In the practical case, buffers are far from infinite, and you hit one property of the Fourier Transform that is often nothing but an annoyance: the FT is cyclic. The image below depicts what happens when one pumps up the intensity of one of the glare patterns obtained above: the (infinite) streaks, warp-around the (finite) FT buffer.

Cyclic glare pattern

Bonus: Here’s some real-life glare I captured this evening at the European Athletics Championships.

Real-life glare

Circular & radial blur

Circular and radial blur can be implemented in different ways. The method I am going to describe here is reasonably efficient, provided that there is a hyper-fast 1D box-based blur routine at one’s disposal (more on that in a future post). The algorithm is quite straightforward to implement, and also has the beautiful property of being able to do both circular and radial blur at the same time.

I will work on grayscale images, although as usual the process can by extended to color images by performing the same operations on the three R, G, and B channels.

The key to circular/radial blur is to not work on the image space directly, but on a dual space, where cartesian co-ordinates are transformed to polar co-ordinates around the central pixel. Like this:

Cartesian-to-polar transform

Each column in the transformed image is one of the ‘spokes’ that go from the center to one of the pixels at the perimeter in the original image. The length of the largest spoke is half a diagonal, and the perimeter of a WxH image has 2·(W+H-2) pixels. So the transformed image is a buffer of dimensions ceil(sqrt(W^2+H^2)/2) and 2·(W+H-2).

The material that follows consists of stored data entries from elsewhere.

-- ==== Sys2Proof/Laws/State.lean ====
section
/-! SUPPORT. One lemma per field per named update of State, each true by rfl, so that no proof unfolds a record
update. -/

namespace Sys2Proof.Machine

/-! ## The answers are responses -/

@[simp] theorem answerAck_eq (s : State) : answerAck s = respond .ack 0 s := rfl
@[simp] theorem answerErr_eq (code : Word64) (s : State) : answerErr code s = respond .err code s := rfl
@[simp] theorem answerReserved_eq (s : State) : answerReserved s = respond .err 1 s := rfl

/-! ## respond -/

@[simp] theorem respond_cfg (t : RType) (v : Word64) (s : State) : (respond t v s).cfg = s.cfg := rfl
@[simp] theorem respond_act (t : RType) (v : Word64) (s : State) : (respond t v s).act = s.act := rfl
@[simp] theorem respond_h1 (t : RType) (v : Word64) (s : State) : (respond t v s).h1 = s.h1 := rfl
@[simp] theorem respond_h2 (t : RType) (v : Word64) (s : State) : (respond t v s).h2 = s.h2 := rfl
@[simp] theorem respond_cnt (t : RType) (v : Word64) (s : State) : (respond t v s).cnt = s.cnt := rfl
@[simp] theorem respond_rem (t : RType) (v : Word64) (s : State) : (respond t v s).rem = s.rem := rfl
@[simp] theorem respond_kh (t : RType) (v : Word64) (s : State) : (respond t v s).kh = s.kh := rfl
@[simp] theorem respond_ph (t : RType) (v : Word64) (s : State) : (respond t v s).ph = s.ph := rfl
@[simp] theorem respond_h1_32 (t : RType) (v : Word64) (s : State) : (respond t v s).h1_32 = s.h1_32 := rfl
@[simp] theorem respond_cnt_32 (t : RType) (v : Word64) (s : State) : (respond t v s).cnt_32 = s.cnt_32 := rfl
@[simp] theorem respond_rem_32 (t : RType) (v : Word64) (s : State) : (respond t v s).rem_32 = s.rem_32 := rfl
@[simp] theorem respond_input (t : RType) (v : Word64) (s : State) : (respond t v s).input = s.input := rfl
@[simp] theorem respond_rsps (t : RType) (v : Word64) (s : State) : (respond t v s).rsps = s.rsps ++ [{ rtype := t, rdata := v }] := rfl
@[simp] theorem respond_free (t : RType) (v : Word64) (s : State) : (respond t v s).free = s.free := rfl

/-! ## goIdle64 -/

@[simp] theorem goIdle64_cfg (s : State) : (goIdle64 s).cfg = s.cfg := rfl
@[simp] theorem goIdle64_act (s : State) : (goIdle64 s).act = false := rfl
@[simp] theorem goIdle64_h1 (s : State) : (goIdle64 s).h1 = Config.freeWord s.free := rfl
@[simp] theorem goIdle64_h2 (s : State) : (goIdle64 s).h2 = Config.freeWord (s.free + 1) := rfl
@[simp] theorem goIdle64_cnt (s : State) : (goIdle64 s).cnt = Config.freeWord (s.free + 2) := rfl
@[simp] theorem goIdle64_rem (s : State) : (goIdle64 s).rem = Config.freeWord (s.free + 3) := rfl
@[simp] theorem goIdle64_kh (s : State) : (goIdle64 s).kh = Config.freeWord (s.free + 4) := rfl
@[simp] theorem goIdle64_ph (s : State) : (goIdle64 s).ph = false := rfl
@[simp] theorem goIdle64_h1_32 (s : State) : (goIdle64 s).h1_32 = s.h1_32 := rfl
@[simp] theorem goIdle64_cnt_32 (s : State) : (goIdle64 s).cnt_32 = s.cnt_32 := rfl
@[simp] theorem goIdle64_rem_32 (s : State) : (goIdle64 s).rem_32 = s.rem_32 := rfl
@[simp] theorem goIdle64_input (s : State) : (goIdle64 s).input = s.input := rfl
@[simp] theorem goIdle64_rsps (s : State) : (goIdle64 s).rsps = s.rsps := rfl
@[simp] theorem goIdle64_free (s : State) : (goIdle64 s).free = s.free + 5 := rfl

/-! ## goIdle32 -/

@[simp] theorem goIdle32_cfg (s : State) : (goIdle32 s).cfg = s.cfg := rfl
@[simp] theorem goIdle32_act (s : State) : (goIdle32 s).act = false := rfl
@[simp] theorem goIdle32_h1 (s : State) : (goIdle32 s).h1 = s.h1 := rfl
@[simp] theorem goIdle32_h2 (s : State) : (goIdle32 s).h2 = s.h2 := rfl
@[simp] theorem goIdle32_cnt (s : State) : (goIdle32 s).cnt = s.cnt := rfl
@[simp] theorem goIdle32_rem (s : State) : (goIdle32 s).rem = s.rem := rfl
@[simp] theorem goIdle32_kh (s : State) : (goIdle32 s).kh = s.kh := rfl
@[simp] theorem goIdle32_ph (s : State) : (goIdle32 s).ph = s.ph := rfl
@[simp] theorem goIdle32_h1_32 (s : State) : (goIdle32 s).h1_32 = Config.freeWord32 s.free := rfl
@[simp] theorem goIdle32_cnt_32 (s : State) : (goIdle32 s).cnt_32 = Config.freeWord32 (s.free + 1) := rfl
@[simp] theorem goIdle32_rem_32 (s : State) : (goIdle32 s).rem_32 = Config.freeWord32 (s.free + 2) := rfl
@[simp] theorem goIdle32_input (s : State) : (goIdle32 s).input = s.input := rfl
@[simp] theorem goIdle32_rsps (s : State) : (goIdle32 s).rsps = s.rsps := rfl
@[simp] theorem goIdle32_free (s : State) : (goIdle32 s).free = s.free + 3 := rfl

/-! ## open64 -/

@[simp] theorem open64_cfg (n : Word64) (s : State) : (open64 n s).cfg = s.cfg := rfl
@[simp] theorem open64_act (n : Word64) (s : State) : (open64 n s).act = true := rfl
@[simp] theorem open64_h1 (n : Word64) (s : State) : (open64 n s).h1 = C1 ^^^ n := rfl
@[simp] theorem open64_h2 (n : Word64) (s : State) : (open64 n s).h2 = C2 ^^^ n := rfl
@[simp] theorem open64_cnt (n : Word64) (s : State) : (open64 n s).cnt = n := rfl
@[simp] theorem open64_rem (n : Word64) (s : State) : (open64 n s).rem = n := rfl
@[simp] theorem open64_kh (n : Word64) (s : State) : (open64 n s).kh = s.kh := rfl
@[simp] theorem open64_ph (n : Word64) (s : State) : (open64 n s).ph = false := rfl
@[simp] theorem open64_h1_32 (n : Word64) (s : State) : (open64 n s).h1_32 = s.h1_32 := rfl
@[simp] theorem open64_cnt_32 (n : Word64) (s : State) : (open64 n s).cnt_32 = s.cnt_32 := rfl
@[simp] theorem open64_rem_32 (n : Word64) (s : State) : (open64 n s).rem_32 = s.rem_32 := rfl
@[simp] theorem open64_input (n : Word64) (s : State) : (open64 n s).input = s.input := rfl
@[simp] theorem open64_rsps (n : Word64) (s : State) : (open64 n s).rsps = s.rsps := rfl
@[simp] theorem open64_free (n : Word64) (s : State) : (open64 n s).free = s.free := rfl

/-! ## hold64 -/

@[simp] theorem hold64_cfg (k : Word64) (s : State) : (hold64 k s).cfg = s.cfg := rfl
@[simp] theorem hold64_act (k : Word64) (s : State) : (hold64 k s).act = s.act := rfl
@[simp] theorem hold64_h1 (k : Word64) (s : State) : (hold64 k s).h1 = s.h1 := rfl
@[simp] theorem hold64_h2 (k : Word64) (s : State) : (hold64 k s).h2 = s.h2 := rfl
@[simp] theorem hold64_cnt (k : Word64) (s : State) : (hold64 k s).cnt = s.cnt := rfl
@[simp] theorem hold64_rem (k : Word64) (s : State) : (hold64 k s).rem = s.rem - 1 := rfl
@[simp] theorem hold64_kh (k : Word64) (s : State) : (hold64 k s).kh = k := rfl
@[simp] theorem hold64_ph (k : Word64) (s : State) : (hold64 k s).ph = true := rfl
@[simp] theorem hold64_h1_32 (k : Word64) (s : State) : (hold64 k s).h1_32 = s.h1_32 := rfl
@[simp] theorem hold64_cnt_32 (k : Word64) (s : State) : (hold64 k s).cnt_32 = s.cnt_32 := rfl
@[simp] theorem hold64_rem_32 (k : Word64) (s : State) : (hold64 k s).rem_32 = s.rem_32 := rfl
@[simp] theorem hold64_input (k : Word64) (s : State) : (hold64 k s).input = s.input := rfl
@[simp] theorem hold64_rsps (k : Word64) (s : State) : (hold64 k s).rsps = s.rsps := rfl
@[simp] theorem hold64_free (k : Word64) (s : State) : (hold64 k s).free = s.free := rfl

/-! ## mixed64 -/

@[simp] theorem mixed64_cfg (h : Word64 × Word64) (s : State) : (mixed64 h s).cfg = s.cfg := rfl
@[simp] theorem mixed64_act (h : Word64 × Word64) (s : State) : (mixed64 h s).act = s.act := rfl
@[simp] theorem mixed64_h1 (h : Word64 × Word64) (s : State) : (mixed64 h s).h1 = h.1 := rfl
@[simp] theorem mixed64_h2 (h : Word64 × Word64) (s : State) : (mixed64 h s).h2 = h.2 := rfl
@[simp] theorem mixed64_cnt (h : Word64 × Word64) (s : State) : (mixed64 h s).cnt = s.cnt := rfl
@[simp] theorem mixed64_rem (h : Word64 × Word64) (s : State) : (mixed64 h s).rem = s.rem - 1 := rfl
@[simp] theorem mixed64_kh (h : Word64 × Word64) (s : State) : (mixed64 h s).kh = s.kh := rfl
@[simp] theorem mixed64_ph (h : Word64 × Word64) (s : State) : (mixed64 h s).ph = false := rfl
@[simp] theorem mixed64_h1_32 (h : Word64 × Word64) (s : State) : (mixed64 h s).h1_32 = s.h1_32 := rfl
@[simp] theorem mixed64_cnt_32 (h : Word64 × Word64) (s : State) : (mixed64 h s).cnt_32 = s.cnt_32 := rfl
@[simp] theorem mixed64_rem_32 (h : Word64 × Word64) (s : State) : (mixed64 h s).rem_32 = s.rem_32 := rfl
@[simp] theorem mixed64_input (h : Word64 × Word64) (s : State) : (mixed64 h s).input = s.input := rfl
@[simp] theorem mixed64_rsps (h : Word64 × Word64) (s : State) : (mixed64 h s).rsps = s.rsps := rfl
@[simp] theorem mixed64_free (h : Word64 × Word64) (s : State) : (mixed64 h s).free = s.free := rfl

/-! ## open32 -/

@[simp] theorem open32_cfg (n : Word32) (s : State) : (open32 n s).cfg = s.cfg := rfl
@[simp] theorem open32_act (n : Word32) (s : State) : (open32 n s).act = true := rfl
@[simp] theorem open32_h1 (n : Word32) (s : State) : (open32 n s).h1 = s.h1 := rfl
@[simp] theorem open32_h2 (n : Word32) (s : State) : (open32 n s).h2 = s.h2 := rfl
@[simp] theorem open32_cnt (n : Word32) (s : State) : (open32 n s).cnt = s.cnt := rfl
@[simp] theorem open32_rem (n : Word32) (s : State) : (open32 n s).rem = s.rem := rfl
@[simp] theorem open32_kh (n : Word32) (s : State) : (open32 n s).kh = s.kh := rfl
@[simp] theorem open32_ph (n : Word32) (s : State) : (open32 n s).ph = s.ph := rfl
@[simp] theorem open32_h1_32 (n : Word32) (s : State) : (open32 n s).h1_32 = C1_32 ^^^ n := rfl
@[simp] theorem open32_cnt_32 (n : Word32) (s : State) : (open32 n s).cnt_32 = n := rfl
@[simp] theorem open32_rem_32 (n : Word32) (s : State) : (open32 n s).rem_32 = n := rfl
@[simp] theorem open32_input (n : Word32) (s : State) : (open32 n s).input = s.input := rfl
@[simp] theorem open32_rsps (n : Word32) (s : State) : (open32 n s).rsps = s.rsps := rfl
@[simp] theorem open32_free (n : Word32) (s : State) : (open32 n s).free = s.free := rfl

/-! ## mixed32 -/

@[simp] theorem mixed32_cfg (h : Word32) (s : State) : (mixed32 h s).cfg = s.cfg := rfl
@[simp] theorem mixed32_act (h : Word32) (s : State) : (mixed32 h s).act = s.act := rfl
@[simp] theorem mixed32_h1 (h : Word32) (s : State) : (mixed32 h s).h1 = s.h1 := rfl
@[simp] theorem mixed32_h2 (h : Word32) (s : State) : (mixed32 h s).h2 = s.h2 := rfl
@[simp] theorem mixed32_cnt (h : Word32) (s : State) : (mixed32 h s).cnt = s.cnt := rfl
@[simp] theorem mixed32_rem (h : Word32) (s : State) : (mixed32 h s).rem = s.rem := rfl
@[simp] theorem mixed32_kh (h : Word32) (s : State) : (mixed32 h s).kh = s.kh := rfl
@[simp] theorem mixed32_ph (h : Word32) (s : State) : (mixed32 h s).ph = s.ph := rfl
@[simp] theorem mixed32_h1_32 (h : Word32) (s : State) : (mixed32 h s).h1_32 = h := rfl
@[simp] theorem mixed32_cnt_32 (h : Word32) (s : State) : (mixed32 h s).cnt_32 = s.cnt_32 := rfl
@[simp] theorem mixed32_rem_32 (h : Word32) (s : State) : (mixed32 h s).rem_32 = s.rem_32 - 1 := rfl
@[simp] theorem mixed32_input (h : Word32) (s : State) : (mixed32 h s).input = s.input := rfl
@[simp] theorem mixed32_rsps (h : Word32) (s : State) : (mixed32 h s).rsps = s.rsps := rfl
@[simp] theorem mixed32_free (h : Word32) (s : State) : (mixed32 h s).free = s.free := rfl

/-! ## withInput -/

@[simp] theorem withInput_cfg (rest : List HostAction) (s : State) : (withInput rest s).cfg = s.cfg := rfl
@[simp] theorem withInput_act (rest : List HostAction) (s : State) : (withInput rest s).act = s.act := rfl
@[simp] theorem withInput_h1 (rest : List HostAction) (s : State) : (withInput rest s).h1 = s.h1 := rfl
@[simp] theorem withInput_h2 (rest : List HostAction) (s : State) : (withInput rest s).h2 = s.h2 := rfl
@[simp] theorem withInput_cnt (rest : List HostAction) (s : State) : (withInput rest s).cnt = s.cnt := rfl
@[simp] theorem withInput_rem (rest : List HostAction) (s : State) : (withInput rest s).rem = s.rem := rfl
@[simp] theorem withInput_kh (rest : List HostAction) (s : State) : (withInput rest s).kh = s.kh := rfl
@[simp] theorem withInput_ph (rest : List HostAction) (s : State) : (withInput rest s).ph = s.ph := rfl
@[simp] theorem withInput_h1_32 (rest : List HostAction) (s : State) : (withInput rest s).h1_32 = s.h1_32 := rfl
@[simp] theorem withInput_cnt_32 (rest : List HostAction) (s : State) : (withInput rest s).cnt_32 = s.cnt_32 := rfl
@[simp] theorem withInput_rem_32 (rest : List HostAction) (s : State) : (withInput rest s).rem_32 = s.rem_32 := rfl
@[simp] theorem withInput_input (rest : List HostAction) (s : State) : (withInput rest s).input = rest := rfl
@[simp] theorem withInput_rsps (rest : List HostAction) (s : State) : (withInput rest s).rsps = s.rsps := rfl
@[simp] theorem withInput_free (rest : List HostAction) (s : State) : (withInput rest s).free = s.free := rfl

/-! ## dropCommand -/

@[simp] theorem dropCommand_cfg (s : State) : (dropCommand s).cfg = s.cfg := rfl
@[simp] theorem dropCommand_act (s : State) : (dropCommand s).act = s.act := rfl
@[simp] theorem dropCommand_h1 (s : State) : (dropCommand s).h1 = s.h1 := rfl
@[simp] theorem dropCommand_h2 (s : State) : (dropCommand s).h2 = s.h2 := rfl
@[simp] theorem dropCommand_cnt (s : State) : (dropCommand s).cnt = s.cnt := rfl
@[simp] theorem dropCommand_rem (s : State) : (dropCommand s).rem = s.rem := rfl
@[simp] theorem dropCommand_kh (s : State) : (dropCommand s).kh = s.kh := rfl
@[simp] theorem dropCommand_ph (s : State) : (dropCommand s).ph = s.ph := rfl
@[simp] theorem dropCommand_h1_32 (s : State) : (dropCommand s).h1_32 = s.h1_32 := rfl
@[simp] theorem dropCommand_cnt_32 (s : State) : (dropCommand s).cnt_32 = s.cnt_32 := rfl
@[simp] theorem dropCommand_rem_32 (s : State) : (dropCommand s).rem_32 = s.rem_32 := rfl
@[simp] theorem dropCommand_input (s : State) : (dropCommand s).input = s.input := rfl
@[simp] theorem dropCommand_rsps (s : State) : (dropCommand s).rsps = s.rsps := rfl
@[simp] theorem dropCommand_free (s : State) : (dropCommand s).free = s.free + 1 := rfl

end Sys2Proof.Machine
end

We also need an inverse transform that restores the original image from its polar form.

Note that, for better results, the transform and also its inverse must do proper filtering. Since the spokes are diagonals that do not follow the arrangement of the pixels in the original image, the process of transforming and un-transforming is not exactly reciprocal. i.e., un-transforming the transformed image does not restore the original image identically. In simpler words: this process adds some little blur due to filtering. However, this is ok, because we’re aiming at circular/radial blur after all.

Below are the schematics of the type of filtering I am using in RCSDK. When I sample a pixel centered at (xm,ym) along a spoke, I integrate the original image, constrained to a 1×1 square area. This integration simply takes the (up to) 4 overlapped pixels, and weighs each of them by the corresponding surface overlapping factor:

Sample 1×1 px area

Note also that the inverse transform must ‘undo’ the filtering, by splatting contributions to the final image using the same surface overlapping factors.

…and here comes the interesting part.

1- If we 1D-blur the rows in the polar-space image, and then apply the inverse transform, we get a circular blur of the original image.

2- If we 1D-blur the columns in the polar-space image, and then apply the inverse transform, we get a radial blur of the original image.

A fast box-based 1D blur implementation can run in O(n), regardless of the radius of the blur. Let’s assume a square image of side S. The size of the transformed image is 2·(S+S-2)·sqrt(2)·S/2, which means a quadratic complexity, or linear with respect to the number of pixels. The algorithm is made of fairly simple arithmetic operations, and allows for multi-threading.

Here you can take a look at a couple of filtering examples taken from my RCSDK Unit Testing System:

Circular blur

Radial blur

Some bonus remarks:

1- If the amount of blur becomes progressively small as you approach the center, radial blur becomes lens blur.
2- If the amount of blur used in radial blur is different for each color component, you get chromatic aberration.
3- If you work with spectral colors, instead of RGB, chromatic aberration looks great even when the blur stretches colors along long streaks.

Lens blur & heavy chromatic aberration

Some more final remarks:

– In general, blur operations are clamped to the boundaries of the buffer they operate on. However, in the case of circular blur, one must warp-around from the first to the last spoke.
– It is not really necessary to create the transformed polar image, which is (much) larger than the original. One can feed the 1D blur with transformed pixels directly, and save some memory. Doing so doesn’t imply a performance penalty, because the algorithm runs through each spoke only once.